Indeed. I am yet to encounter a DSD recording in which 70% of the data is anything other than (largely) random i.e. noise. Now I am no mathematician but it strikes me as rather excessive that you need that much noise content to act as a rather aristocratic form of dither.DSD is a pretty silly format if you think about it
At the time DSD converters started to appear (1997-ish) the record business had one dominating preoccupation: how to store its rapidly deteriorating IP in a format that was an order of magnitude better than that being offered to punters (16/44).
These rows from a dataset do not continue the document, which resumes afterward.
/-- Settles O31: each command by its own lemma; QP_MODIFY is chosen by its ACTION. -/
theorem queuePairCommandsComplete : Obligations.QueuePairCommandsComplete := by
  unfold Obligations.QueuePairCommandsComplete whenPassed
  intro s c
  refine ⟨fun h n x t u => ?create, fun h q => ?connect, fun h q => ?drain, fun h q => ?error, fun h q => ?reset, fun h q => ?destroy⟩
  case create =>
    intro w rx hsq hsq' hcq hcq' hslot hslot' hengine hrx hrx' hsqOk hcqOk hn hx
    exact hosted_next h rfl (opQpCreate_checked hsq hsq' hcq hcq' hslot hslot' hengine hrx hrx' hsqOk hcqOk hn hx)
  case connect =>
    intro n t hq hst hnone hok
    refine hosted_next h rfl ?_
    rw [opQpModify, fld_action c 0 0x51 (by decide)]
    exact opQpConnect_reset hq hst hnone hok
  case drain =>
    intro n hq hst h2 h3
    refine hosted_next h rfl ?_
    rw [opQpModify, fld_action c 1 0x51 (by decide)]
    exact opQpDrain_connected hq h2 h3 hst
  case error =>
    intro n hq hst h2 h3
    refine hosted_next h rfl ?_
    rw [opQpModify, fld_action c 2 0x51 (by decide)]
    exact opQpError_running hq h2 h3 hst
  case reset =>
    intro n hq hst h2 h3
    refine hosted_next h rfl ?_
    rw [opQpModify, fld_action c 3 0x51 (by decide)]
    exact opQpReset_error hq h2 h3 hst
  case destroy =>
    intro n t u hq
    have hfound : cmdQp (taken 0x52 c s) (withOpcode c 0x52) (fld (withOpcode c 0x52).w1 15 0) = some q := hq
    refine hosted_next h rfl ?_
    simp only [opQpDestroy, hfound]
    rfl

/-! ### Windows -/

section
variable {id : Nat} {k : Cmd} {s : State} {i : Nat}

/-- A window over memory that the context may name answers its key. -/
theorem opWindowCreate_checked {w : Win} {t : State} (hlo : 64 ≤ k.w2.toNat) (hhi : k.w2.toNat ≤ 2 ^ 32) (halign : k.w1.toNat % 64 = 0)
    (hok : localOk s (cCtx k) k.w1.toNat k.w2.toNat = true) (hqp : wbit k.w3 3 = true → (cmdQp s k (fld k.w3 19 4)).isSome = true)
    (hi : winAlloc s ⟨true, cCtx k, k.w1.toNat, k.w2.toNat, wbit k.w3 0, wbit k.w3 1, wbit k.w3 2,
      if wbit k.w3 3 then some (fld k.w3 19 4) else none, if wbit k.w3 20 then some (fld k.w3 24 21) else none, 0, [], none, []⟩ = (some i, t))
    (hw : winOf t i = some w) : opWindowCreate id k s = finish t id sOk 0 (winKey i w) 0 := by
  have hnone : ¬(wbit k.w3 3 = true ∧ (cmdQp s k (fld k.w3 19 4)).isNone = true) := fun h => by
    have := hqp h.1
    simp_all
  simp only [opWindowCreate, hi, hw]
  exact if_neg (not_or.2 ⟨Nat.not_lt.2 hlo, not_or.2 ⟨Nat.not_lt.2 hhi, not_or.2 ⟨not_not.2 halign,
    not_or.2 ⟨ne_false_of_eq_true hok, hnone⟩⟩⟩⟩)

theorem opWindowInvalidate_live (hi : cmdWin s k = some i) : opWindowInvalidate id k s = winInvalidate s i (some id) false := by
  simp only [opWindowInvalidate, hi]

theorem opWindowDestroy_live (hi : cmdWin s k = some i) : opWindowDestroy id k s = winInvalidate s i (some id) true := by
  simp only [opWindowDestroy, hi]

end

/-- Settles O32: each command by its own lemma. -/
theorem windowCommandsComplete : Obligations.WindowCommandsComplete := by
  unfold Obligations.WindowCommandsComplete whenPassed
  intro s c
  refine ⟨fun h i w t => ?create, fun h i hi => hosted_next h rfl (opWindowInvalidate_live hi),
    fun h i hi => hosted_next h rfl (opWindowDestroy_live hi)⟩
  intro len qn hlo hhi halign hok hqp hi hw
  exact hosted_next h rfl (opWindowCreate_checked hlo hhi halign hok hqp hi hw)

end Sys2Proof.Machine
end

section
/-! Region and Latch commands (R207–R213, R271, R277, R282, R354), where their checks pass. -/
namespace Sys2Proof.Machine

section
variable {id : Nat} {k : Cmd} {s : State}

/-- A region over 32 free frames, in a mode this controller can give it. -/
theorem opRegionCreate_checked (halign : k.w1.toNat % 0x200000 = 0) (hframe : k.w1.toNat / frameBytes < numFrames) (hmode : fld k.w2 21 20 ≠ 3)
    (hquad : fld k.w2 21 20 = 2 → rbit s rFlQuadStatus 0 0 = true) (hctx : cCtx k ≠ 0) (hmay : mayTake s (cCtx k) 32 = true)
    (hfree : ∀ i, i < 32 → isFree s (k.w1.toNat / frameBytes + i) = true) (hcoherent : fld k.w2 21 20 = 2 → coherentCount s < 512) :
    opRegionCreate id k s = regionNew id k s (if fld k.w2 19 0 = 0 then self s else fld k.w2 19 0) (fld k.w2 21 20) := by
  have hall : ¬((List.range 32).any fun i => !isFree s (k.w1.toNat / frameBytes + i)) = true := by
    simpa using hfree
  simp only [opRegionCreate]
  refine (if_neg (not_or.2 ⟨not_not.2 halign, not_or.2 ⟨Nat.not_le.2 hframe, not_or.2 ⟨hmode, not_or.2 ⟨fun h => ?_, hctx⟩⟩⟩⟩)).trans
    ((if_neg (ne_false_of_eq_true hmay)).trans ((if_neg hall).trans (if_neg fun h => ?_)))
  · exact Bool.eq_false_iff.1 h.2 (hquad h.1)
  · exact Nat.not_lt.2 h.2 (hcoherent h.1)

/-- With no line of the region cached, its home applies the change at once. -/
theorem regionModRun_uncached {a : Nat} {destroy : Bool} {mode : Nat} (h : (cachedLines s (a % 2 ^ 44)).isEmpty = true) :
    (regionModRun s a id destroy mode).1 = true := by
  cases hr : tget s.fab.regions (a % 2 ^ 44) with
  | none => simp only [regionModRun, hr]
  | some r => simp only [regionModRun, hr, h, Bool.true_eq_false, and_false, if_false]

/-- The home's own region, its record agreeing with the command. -/
theorem opRegionModify_own (hhome : k.w1.toNat / 2 ^ 44 = self s)
    (hcheck : regionModCheck s (self s) (cCtx k) k.w1.toNat (fld k.w2 63 32) (wbit k.w2 0) (fld k.w2 2 1) = none)
    (hlines : (cachedLines s (k.w1.toNat % 2 ^ 44)).isEmpty = true) :
    opRegionModify id k s = regionModDone (regionModRun s k.w1.toNat id (wbit k.w2 0) (fld k.w2 2 1)).2 id := by
  simp only [opRegionModify, hcheck, regionModRun_uncached hlines, if_true]
  exact if_pos hhome

/-- What the command's home answers for the object it names is its own record. -/
theorem latched_atHome {op : Nat} (hhome : knownHome s (objOf op k) = some (self s)) :
    latched op id k s = latchAnswered s id (self s) (ownRecord s (objOf op k)) := by
  simp only [latched, hhome, if_true]

theorem homeAnswer_status (o : Obj) (v : Lv) : (homeAnswer o v).status = sOk := rfl
theorem homeAnswer_obj (o : Obj) (v : Lv) : (homeAnswer o v).obj = o := rfl
theorem homeAnswer_owner (o : Obj) (v : Lv) : (homeAnswer o v).owner = v.owner := rfl
theorem homeAnswer_epoch (o : Obj) (v : Lv) : (homeAnswer o v).epoch = v.epoch := rfl

theorem ownRecord_found {o : Obj} {v : Lv} (h : lvOf s o = some v) : ownRecord s o = homeAnswer o v := by
  simp only [ownRecord, h]

/-- LATCH_QUERY of an object whose home this controller is. -/
theorem opLatchQuery_home {o : OpenCmd} {v : Lv} (hhome : knownHome s (cmdObj k) = some (self s)) (hv : lvOf s (cmdObj k) = some v)
    (ho : openCmd s id = some o) (hop : o.opcode = 0x5A) :
    opLatchQuery id k s = finish s id sOk 0 (v.owner + v.st * 2 ^ 20 + v.epoch * 2 ^ 32) (self s) := by
  have hobj : objOf 0x5A k = cmdObj k := if_pos (.inl rfl)
  rw [opLatchQuery, latched_atHome (by rw [hobj]; exact hhome), hobj, ownRecord_found hv]
  simp only [latchAnswered, ho, homeAnswer_status]
  exact (if_neg (not_not.2 rfl)).trans (if_pos hop)

/-- The cell manager sends an assignment to the object's home. -/
theorem opLatchAssign_manager {h : Nat} (hmgr : isMgr s = true)
    (hhome : (if (cmdObj k).region then some ((cmdObj k).id / 2 ^ 44) else (tget s.ce.ledger (cmdObj k).id).map (·.home)) = some h) :
    opLatchAssign id k s = askL (pend s id (.latch 0)) h
      { lmsg mLatchAssign (cmdObj k) (fld k.w3 31 0) with receiver := fld k.w2 20 1 } (.assign id) := by
  simp only [opLatchAssign, hhome]
  exact if_neg (ne_false_of_eq_true hmgr)

/-! ### Offers -/

theorem cmdObj_sequence (h : wbit k.w2 0 = false) : cmdObj k = ⟨false, k.w1.toNat % 2 ^ 32⟩ :=
  if_neg (Bool.eq_false_iff.1 h)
At that time, some 20 bit PCM converters had started to appear and even the occasional 24 bit unit, but tests revealed that if 18 bit accuracy was achieved you were operating at the then state of the art.The part about wondering why not use really good multibit converters...maybe they weren't as good in some specifications at the time?
So DSD appeared to be the answer to the industry's prayers. It was intended as an archive format and nobody (seriously) thought that it might become a production option. But the engineers who devised DSD hadn't reckoned with the wily marketing droids who were looking at options for the “next generation” beyond Red Book CD that absolutely, beyond any shadow of a doubt, had to have the means of being locked up so tight that a repeat of the CD-R copying farce could never happen again.
And one of the most useful tools in achieving that degree of lock-up was the use of a format so obscurely different from PCM that it was like trying to handle hot coals…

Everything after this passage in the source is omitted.